What you should do —
Nothing outside the range is wanted. Repeat exactly the lines below from the one with "if d.gd.perst then ([], d)" through the one with "def execFundamentalReset (boot".

Data items
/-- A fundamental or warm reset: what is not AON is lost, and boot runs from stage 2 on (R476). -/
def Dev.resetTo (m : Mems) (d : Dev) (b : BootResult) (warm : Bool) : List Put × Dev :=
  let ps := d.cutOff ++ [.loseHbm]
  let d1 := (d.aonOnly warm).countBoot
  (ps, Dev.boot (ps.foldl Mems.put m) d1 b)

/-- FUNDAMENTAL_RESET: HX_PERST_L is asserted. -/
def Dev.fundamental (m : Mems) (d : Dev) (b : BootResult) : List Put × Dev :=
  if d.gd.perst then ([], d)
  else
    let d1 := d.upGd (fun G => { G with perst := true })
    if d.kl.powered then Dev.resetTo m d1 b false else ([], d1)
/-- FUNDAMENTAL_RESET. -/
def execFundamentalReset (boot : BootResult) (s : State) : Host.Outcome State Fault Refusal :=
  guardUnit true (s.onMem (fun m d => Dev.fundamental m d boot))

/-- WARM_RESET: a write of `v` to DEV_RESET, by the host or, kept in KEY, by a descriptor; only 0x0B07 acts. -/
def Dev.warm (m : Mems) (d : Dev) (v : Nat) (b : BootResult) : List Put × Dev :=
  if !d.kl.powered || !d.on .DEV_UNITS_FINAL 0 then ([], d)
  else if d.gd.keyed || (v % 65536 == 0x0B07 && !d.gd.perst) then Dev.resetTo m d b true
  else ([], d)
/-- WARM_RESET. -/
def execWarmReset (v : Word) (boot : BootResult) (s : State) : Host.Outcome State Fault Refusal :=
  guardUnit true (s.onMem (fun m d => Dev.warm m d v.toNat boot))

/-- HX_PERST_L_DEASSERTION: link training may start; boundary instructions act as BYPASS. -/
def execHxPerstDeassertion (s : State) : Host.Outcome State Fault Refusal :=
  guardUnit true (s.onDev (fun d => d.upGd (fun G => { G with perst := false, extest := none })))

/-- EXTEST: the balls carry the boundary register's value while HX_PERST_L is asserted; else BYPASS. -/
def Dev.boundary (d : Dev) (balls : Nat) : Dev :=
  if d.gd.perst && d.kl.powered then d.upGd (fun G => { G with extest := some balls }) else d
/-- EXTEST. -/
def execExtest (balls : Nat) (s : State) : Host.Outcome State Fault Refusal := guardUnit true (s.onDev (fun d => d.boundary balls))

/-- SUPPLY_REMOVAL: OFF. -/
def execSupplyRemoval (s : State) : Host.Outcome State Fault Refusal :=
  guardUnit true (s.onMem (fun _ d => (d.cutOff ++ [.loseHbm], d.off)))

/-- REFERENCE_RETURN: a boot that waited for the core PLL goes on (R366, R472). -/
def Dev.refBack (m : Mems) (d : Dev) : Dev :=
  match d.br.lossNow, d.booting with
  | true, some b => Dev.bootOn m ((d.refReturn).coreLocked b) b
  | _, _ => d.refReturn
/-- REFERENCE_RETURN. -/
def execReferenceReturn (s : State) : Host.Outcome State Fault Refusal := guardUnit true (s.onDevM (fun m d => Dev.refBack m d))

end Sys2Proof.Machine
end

--

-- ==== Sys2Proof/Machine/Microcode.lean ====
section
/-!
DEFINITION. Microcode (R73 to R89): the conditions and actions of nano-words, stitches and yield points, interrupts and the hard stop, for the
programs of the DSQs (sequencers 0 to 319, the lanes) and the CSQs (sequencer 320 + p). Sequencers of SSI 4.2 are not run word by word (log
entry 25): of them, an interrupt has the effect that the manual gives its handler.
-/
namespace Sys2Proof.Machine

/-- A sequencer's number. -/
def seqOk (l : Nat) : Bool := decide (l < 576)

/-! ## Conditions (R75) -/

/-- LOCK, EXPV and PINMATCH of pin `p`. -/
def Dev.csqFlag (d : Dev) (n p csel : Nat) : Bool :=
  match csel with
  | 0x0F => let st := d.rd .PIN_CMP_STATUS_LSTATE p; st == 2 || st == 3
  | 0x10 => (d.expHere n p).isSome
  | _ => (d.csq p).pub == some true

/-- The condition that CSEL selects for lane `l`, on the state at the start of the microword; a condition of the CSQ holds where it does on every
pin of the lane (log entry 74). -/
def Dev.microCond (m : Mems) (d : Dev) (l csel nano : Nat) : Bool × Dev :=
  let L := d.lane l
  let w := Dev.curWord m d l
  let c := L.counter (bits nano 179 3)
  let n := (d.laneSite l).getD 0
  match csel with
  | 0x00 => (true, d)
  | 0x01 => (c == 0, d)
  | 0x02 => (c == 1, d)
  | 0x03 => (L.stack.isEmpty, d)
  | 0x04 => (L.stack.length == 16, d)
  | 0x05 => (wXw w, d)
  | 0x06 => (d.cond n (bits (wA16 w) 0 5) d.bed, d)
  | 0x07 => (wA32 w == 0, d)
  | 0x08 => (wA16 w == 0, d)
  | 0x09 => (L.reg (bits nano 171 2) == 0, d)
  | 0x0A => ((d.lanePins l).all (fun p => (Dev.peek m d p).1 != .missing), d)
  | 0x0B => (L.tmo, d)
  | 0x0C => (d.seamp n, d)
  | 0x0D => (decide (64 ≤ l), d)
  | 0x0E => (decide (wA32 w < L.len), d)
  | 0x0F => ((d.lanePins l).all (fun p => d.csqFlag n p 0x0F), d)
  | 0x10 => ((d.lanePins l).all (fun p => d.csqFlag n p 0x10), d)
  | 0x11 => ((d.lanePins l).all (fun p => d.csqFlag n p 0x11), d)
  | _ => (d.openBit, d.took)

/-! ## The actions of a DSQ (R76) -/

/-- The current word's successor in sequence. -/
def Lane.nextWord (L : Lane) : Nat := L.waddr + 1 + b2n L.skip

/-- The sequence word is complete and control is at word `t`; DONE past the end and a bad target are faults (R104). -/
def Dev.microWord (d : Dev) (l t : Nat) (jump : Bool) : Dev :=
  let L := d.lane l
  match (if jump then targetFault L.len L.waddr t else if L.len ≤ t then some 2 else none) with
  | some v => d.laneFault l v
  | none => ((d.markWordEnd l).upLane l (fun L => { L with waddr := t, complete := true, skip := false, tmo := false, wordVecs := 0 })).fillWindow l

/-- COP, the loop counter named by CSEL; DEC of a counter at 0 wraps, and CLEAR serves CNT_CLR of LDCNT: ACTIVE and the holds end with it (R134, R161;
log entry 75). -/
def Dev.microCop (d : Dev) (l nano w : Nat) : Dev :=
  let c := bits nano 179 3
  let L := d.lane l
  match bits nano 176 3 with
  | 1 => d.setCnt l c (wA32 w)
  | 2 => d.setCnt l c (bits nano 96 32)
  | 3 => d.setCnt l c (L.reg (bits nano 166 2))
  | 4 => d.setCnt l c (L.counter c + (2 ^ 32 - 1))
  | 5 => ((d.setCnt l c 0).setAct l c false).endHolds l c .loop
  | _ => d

==

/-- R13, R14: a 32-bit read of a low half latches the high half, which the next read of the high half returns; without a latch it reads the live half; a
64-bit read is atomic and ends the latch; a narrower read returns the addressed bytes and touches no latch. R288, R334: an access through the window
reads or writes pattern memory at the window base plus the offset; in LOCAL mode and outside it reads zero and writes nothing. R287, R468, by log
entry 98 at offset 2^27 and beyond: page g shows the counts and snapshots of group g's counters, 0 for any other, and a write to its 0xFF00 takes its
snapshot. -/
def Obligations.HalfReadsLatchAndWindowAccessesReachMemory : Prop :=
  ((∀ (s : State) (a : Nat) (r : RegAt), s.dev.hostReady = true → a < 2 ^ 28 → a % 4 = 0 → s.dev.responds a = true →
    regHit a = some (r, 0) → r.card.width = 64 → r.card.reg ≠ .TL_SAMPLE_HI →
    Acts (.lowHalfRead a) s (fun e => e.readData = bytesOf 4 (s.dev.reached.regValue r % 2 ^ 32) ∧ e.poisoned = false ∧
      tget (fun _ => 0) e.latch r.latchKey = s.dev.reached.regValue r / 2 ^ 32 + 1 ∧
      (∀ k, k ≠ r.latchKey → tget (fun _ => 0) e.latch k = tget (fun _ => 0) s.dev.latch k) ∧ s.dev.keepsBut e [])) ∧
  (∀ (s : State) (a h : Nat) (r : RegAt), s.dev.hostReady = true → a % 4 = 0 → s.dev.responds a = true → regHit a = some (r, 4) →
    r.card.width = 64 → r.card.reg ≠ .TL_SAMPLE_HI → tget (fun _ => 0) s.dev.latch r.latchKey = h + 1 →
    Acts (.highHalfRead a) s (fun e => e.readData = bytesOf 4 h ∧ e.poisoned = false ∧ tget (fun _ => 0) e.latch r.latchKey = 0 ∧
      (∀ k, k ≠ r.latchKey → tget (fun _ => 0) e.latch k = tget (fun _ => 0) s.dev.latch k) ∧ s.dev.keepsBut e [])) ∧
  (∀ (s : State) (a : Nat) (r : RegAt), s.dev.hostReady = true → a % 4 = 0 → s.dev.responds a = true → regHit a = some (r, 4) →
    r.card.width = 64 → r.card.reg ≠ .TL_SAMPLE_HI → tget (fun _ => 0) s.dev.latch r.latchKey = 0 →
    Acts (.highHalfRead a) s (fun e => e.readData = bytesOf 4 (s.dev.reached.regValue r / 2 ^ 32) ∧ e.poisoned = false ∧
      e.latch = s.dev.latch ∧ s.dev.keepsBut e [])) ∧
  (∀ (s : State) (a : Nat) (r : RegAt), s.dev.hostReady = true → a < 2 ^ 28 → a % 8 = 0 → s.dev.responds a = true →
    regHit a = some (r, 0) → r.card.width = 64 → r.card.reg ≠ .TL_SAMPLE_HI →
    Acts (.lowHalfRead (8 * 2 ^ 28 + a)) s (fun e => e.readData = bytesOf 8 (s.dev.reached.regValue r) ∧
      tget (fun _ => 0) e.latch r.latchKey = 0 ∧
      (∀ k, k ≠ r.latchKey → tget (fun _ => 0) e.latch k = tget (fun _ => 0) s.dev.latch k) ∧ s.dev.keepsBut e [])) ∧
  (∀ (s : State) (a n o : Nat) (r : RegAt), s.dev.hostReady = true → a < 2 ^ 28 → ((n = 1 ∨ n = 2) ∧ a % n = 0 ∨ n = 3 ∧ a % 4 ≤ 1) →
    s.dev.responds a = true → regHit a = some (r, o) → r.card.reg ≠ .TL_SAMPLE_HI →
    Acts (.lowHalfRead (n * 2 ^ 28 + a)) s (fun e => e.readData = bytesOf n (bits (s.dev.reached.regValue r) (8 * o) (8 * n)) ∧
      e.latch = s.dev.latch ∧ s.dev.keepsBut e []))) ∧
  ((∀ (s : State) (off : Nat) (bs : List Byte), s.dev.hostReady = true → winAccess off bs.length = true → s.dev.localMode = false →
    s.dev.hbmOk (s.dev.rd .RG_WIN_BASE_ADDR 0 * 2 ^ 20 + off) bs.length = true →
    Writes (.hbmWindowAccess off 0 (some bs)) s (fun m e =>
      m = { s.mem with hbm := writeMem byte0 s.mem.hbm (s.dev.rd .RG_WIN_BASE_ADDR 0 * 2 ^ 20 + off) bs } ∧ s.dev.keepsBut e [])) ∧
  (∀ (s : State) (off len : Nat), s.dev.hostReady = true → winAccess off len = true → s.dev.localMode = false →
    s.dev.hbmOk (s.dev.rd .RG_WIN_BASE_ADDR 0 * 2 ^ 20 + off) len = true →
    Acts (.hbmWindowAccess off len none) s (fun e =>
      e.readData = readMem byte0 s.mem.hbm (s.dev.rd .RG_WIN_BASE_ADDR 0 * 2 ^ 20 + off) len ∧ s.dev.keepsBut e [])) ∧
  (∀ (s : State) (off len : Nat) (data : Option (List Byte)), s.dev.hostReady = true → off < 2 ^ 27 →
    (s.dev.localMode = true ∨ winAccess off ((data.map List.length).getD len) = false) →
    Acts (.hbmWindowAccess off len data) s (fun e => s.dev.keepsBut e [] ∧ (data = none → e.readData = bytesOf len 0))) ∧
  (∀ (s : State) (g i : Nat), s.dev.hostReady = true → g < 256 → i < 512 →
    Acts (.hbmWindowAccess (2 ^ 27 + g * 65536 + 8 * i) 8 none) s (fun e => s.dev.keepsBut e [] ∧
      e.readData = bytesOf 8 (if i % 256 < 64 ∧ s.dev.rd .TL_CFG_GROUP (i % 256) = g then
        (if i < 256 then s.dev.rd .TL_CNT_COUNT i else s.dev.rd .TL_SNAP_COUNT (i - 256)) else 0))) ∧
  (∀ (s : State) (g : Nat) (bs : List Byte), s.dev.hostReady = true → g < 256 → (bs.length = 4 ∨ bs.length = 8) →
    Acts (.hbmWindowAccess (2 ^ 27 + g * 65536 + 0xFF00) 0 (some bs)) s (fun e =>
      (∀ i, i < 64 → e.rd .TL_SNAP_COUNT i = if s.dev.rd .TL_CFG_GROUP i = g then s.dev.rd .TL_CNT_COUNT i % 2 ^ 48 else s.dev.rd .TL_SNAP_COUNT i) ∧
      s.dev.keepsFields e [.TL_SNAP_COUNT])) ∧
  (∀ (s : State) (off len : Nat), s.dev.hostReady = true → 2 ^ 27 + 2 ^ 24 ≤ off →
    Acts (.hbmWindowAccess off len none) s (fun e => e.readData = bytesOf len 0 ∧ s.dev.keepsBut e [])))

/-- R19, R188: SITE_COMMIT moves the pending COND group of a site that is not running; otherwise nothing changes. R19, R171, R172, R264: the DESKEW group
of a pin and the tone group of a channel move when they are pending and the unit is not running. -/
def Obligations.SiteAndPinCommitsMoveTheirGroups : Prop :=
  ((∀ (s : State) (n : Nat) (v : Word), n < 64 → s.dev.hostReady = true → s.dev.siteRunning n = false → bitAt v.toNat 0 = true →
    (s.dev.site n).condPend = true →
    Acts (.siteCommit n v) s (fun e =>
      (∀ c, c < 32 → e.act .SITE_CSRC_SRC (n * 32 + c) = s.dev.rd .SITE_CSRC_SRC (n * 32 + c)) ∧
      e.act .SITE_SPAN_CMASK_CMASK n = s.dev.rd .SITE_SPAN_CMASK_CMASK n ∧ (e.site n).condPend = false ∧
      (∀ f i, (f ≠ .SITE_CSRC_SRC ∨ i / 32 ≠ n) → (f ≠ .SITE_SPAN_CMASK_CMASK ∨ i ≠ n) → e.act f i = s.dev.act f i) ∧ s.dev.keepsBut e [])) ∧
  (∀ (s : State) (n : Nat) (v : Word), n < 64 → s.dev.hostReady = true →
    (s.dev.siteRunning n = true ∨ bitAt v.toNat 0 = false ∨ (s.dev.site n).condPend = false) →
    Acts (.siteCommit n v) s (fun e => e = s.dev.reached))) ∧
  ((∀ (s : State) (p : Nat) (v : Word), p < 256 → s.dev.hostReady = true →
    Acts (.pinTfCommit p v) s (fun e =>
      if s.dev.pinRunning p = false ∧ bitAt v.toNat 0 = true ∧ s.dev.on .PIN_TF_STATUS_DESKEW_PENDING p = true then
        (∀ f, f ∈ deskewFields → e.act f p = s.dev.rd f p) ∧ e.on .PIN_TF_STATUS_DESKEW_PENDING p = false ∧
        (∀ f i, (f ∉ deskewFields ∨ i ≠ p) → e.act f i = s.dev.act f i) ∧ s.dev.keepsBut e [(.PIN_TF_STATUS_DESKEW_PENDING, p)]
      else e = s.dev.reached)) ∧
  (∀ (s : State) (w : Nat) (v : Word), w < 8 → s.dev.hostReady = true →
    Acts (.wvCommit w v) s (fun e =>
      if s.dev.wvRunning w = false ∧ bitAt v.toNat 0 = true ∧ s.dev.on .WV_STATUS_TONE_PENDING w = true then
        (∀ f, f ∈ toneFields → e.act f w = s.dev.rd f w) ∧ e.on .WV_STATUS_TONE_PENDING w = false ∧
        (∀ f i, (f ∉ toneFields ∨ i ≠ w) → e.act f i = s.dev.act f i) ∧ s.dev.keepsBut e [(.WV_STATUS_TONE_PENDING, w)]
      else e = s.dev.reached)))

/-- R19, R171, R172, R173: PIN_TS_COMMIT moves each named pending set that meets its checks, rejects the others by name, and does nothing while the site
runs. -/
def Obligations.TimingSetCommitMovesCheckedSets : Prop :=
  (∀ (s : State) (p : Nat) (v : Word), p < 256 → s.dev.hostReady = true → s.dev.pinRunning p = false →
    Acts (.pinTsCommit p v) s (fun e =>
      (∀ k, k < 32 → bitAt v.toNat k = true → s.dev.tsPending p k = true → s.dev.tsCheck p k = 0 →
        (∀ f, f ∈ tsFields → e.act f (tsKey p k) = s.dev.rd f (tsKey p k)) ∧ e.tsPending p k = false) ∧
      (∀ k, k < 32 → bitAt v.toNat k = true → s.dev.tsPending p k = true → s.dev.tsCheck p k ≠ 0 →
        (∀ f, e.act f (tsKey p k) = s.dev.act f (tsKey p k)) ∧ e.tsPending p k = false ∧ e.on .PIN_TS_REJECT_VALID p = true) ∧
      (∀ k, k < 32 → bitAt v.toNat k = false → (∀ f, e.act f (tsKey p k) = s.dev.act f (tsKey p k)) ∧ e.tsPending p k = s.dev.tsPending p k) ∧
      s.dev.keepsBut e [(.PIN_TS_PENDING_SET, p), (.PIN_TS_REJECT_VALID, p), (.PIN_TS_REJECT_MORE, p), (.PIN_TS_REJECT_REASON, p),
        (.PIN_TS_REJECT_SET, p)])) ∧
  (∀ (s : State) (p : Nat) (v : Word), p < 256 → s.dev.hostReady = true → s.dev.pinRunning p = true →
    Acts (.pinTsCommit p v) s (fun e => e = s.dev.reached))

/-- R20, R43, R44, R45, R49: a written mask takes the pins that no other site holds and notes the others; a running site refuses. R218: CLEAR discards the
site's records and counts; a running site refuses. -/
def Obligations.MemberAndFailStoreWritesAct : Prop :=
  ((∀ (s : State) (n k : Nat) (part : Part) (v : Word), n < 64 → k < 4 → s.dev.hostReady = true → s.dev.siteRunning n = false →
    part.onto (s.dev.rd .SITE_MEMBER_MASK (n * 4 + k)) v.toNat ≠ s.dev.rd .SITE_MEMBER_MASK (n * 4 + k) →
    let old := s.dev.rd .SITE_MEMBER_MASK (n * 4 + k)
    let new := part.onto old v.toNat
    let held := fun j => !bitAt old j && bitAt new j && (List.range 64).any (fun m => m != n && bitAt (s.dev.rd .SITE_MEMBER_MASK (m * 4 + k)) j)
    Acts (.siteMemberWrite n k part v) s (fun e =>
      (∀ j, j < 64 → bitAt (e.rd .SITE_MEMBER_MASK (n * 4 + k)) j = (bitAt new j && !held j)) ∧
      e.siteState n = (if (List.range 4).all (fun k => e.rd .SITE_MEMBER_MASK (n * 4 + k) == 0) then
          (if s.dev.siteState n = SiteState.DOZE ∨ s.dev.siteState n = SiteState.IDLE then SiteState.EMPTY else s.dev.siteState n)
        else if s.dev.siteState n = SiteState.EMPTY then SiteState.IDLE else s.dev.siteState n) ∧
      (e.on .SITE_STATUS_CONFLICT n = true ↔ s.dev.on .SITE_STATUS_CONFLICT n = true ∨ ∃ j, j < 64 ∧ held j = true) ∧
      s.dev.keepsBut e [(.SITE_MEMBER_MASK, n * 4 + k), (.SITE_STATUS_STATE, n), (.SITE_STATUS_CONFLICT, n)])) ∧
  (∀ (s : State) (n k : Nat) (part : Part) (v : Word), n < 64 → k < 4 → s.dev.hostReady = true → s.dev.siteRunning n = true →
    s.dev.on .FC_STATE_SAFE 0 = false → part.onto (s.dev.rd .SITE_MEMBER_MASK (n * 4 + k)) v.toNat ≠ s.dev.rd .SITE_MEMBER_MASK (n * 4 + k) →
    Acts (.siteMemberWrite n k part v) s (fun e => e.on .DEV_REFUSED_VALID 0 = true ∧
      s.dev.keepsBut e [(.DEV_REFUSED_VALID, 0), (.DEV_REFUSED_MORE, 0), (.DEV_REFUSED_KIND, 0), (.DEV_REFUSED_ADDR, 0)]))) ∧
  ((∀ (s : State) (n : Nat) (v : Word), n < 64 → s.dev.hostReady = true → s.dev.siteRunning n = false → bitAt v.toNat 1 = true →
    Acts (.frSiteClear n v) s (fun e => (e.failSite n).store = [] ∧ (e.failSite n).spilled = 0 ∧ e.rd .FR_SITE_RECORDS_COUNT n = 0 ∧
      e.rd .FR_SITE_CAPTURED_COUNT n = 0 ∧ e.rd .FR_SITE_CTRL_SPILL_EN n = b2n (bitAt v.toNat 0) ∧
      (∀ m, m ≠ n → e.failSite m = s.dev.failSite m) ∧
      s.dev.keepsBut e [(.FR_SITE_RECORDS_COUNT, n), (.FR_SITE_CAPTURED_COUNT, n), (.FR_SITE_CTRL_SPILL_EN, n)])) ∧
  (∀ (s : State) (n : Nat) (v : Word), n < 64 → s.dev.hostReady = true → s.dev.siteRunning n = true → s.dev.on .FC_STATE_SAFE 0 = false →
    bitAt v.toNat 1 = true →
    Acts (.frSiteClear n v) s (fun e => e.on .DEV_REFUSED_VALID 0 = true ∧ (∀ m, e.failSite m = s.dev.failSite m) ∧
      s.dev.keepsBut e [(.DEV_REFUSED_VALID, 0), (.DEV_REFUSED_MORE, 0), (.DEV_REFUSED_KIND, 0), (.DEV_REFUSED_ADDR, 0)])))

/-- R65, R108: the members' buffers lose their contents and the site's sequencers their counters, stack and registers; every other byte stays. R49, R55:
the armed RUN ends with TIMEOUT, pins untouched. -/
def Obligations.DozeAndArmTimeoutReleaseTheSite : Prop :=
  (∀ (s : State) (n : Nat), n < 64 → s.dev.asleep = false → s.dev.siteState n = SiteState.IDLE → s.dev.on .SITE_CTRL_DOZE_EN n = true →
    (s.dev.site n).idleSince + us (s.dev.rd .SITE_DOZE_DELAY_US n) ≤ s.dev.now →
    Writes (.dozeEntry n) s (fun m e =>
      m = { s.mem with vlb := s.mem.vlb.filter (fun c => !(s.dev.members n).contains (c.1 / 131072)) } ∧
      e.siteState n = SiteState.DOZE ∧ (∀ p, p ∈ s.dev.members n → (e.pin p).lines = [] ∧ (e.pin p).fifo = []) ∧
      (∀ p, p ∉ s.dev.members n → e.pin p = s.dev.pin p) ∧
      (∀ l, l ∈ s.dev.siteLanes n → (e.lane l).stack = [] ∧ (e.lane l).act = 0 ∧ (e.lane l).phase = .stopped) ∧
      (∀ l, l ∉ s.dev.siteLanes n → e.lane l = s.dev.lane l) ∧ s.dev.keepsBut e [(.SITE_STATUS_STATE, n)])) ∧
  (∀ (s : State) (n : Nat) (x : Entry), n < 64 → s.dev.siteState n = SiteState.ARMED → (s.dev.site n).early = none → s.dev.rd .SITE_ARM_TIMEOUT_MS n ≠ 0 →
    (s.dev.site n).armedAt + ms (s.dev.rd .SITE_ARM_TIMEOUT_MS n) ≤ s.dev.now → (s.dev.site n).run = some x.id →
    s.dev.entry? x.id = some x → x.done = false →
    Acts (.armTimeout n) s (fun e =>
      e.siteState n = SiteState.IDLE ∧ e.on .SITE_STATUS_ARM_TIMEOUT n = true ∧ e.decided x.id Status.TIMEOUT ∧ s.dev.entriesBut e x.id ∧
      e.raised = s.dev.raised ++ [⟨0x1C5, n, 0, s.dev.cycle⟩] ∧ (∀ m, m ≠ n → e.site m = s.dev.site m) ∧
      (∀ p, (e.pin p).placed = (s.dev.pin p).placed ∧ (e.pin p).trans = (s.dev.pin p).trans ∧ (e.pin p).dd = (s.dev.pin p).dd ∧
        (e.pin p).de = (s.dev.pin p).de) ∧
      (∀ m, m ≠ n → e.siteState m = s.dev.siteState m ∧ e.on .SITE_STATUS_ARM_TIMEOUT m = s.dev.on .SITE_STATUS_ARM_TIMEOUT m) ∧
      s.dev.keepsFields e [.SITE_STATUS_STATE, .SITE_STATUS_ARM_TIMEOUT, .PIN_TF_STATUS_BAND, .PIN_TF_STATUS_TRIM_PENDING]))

Written answer —
  if d.gd.perst then ([], d)
  else
    let d1 := d.upGd (fun G => { G with perst := true })
    if d.kl.powered then Dev.resetTo m d1 b false else ([], d1)
/-- FUNDAMENTAL_RESET. -/
def execFundamentalReset (boot : BootResult) (s : State) : Host.Outcome State Fault Refusal :=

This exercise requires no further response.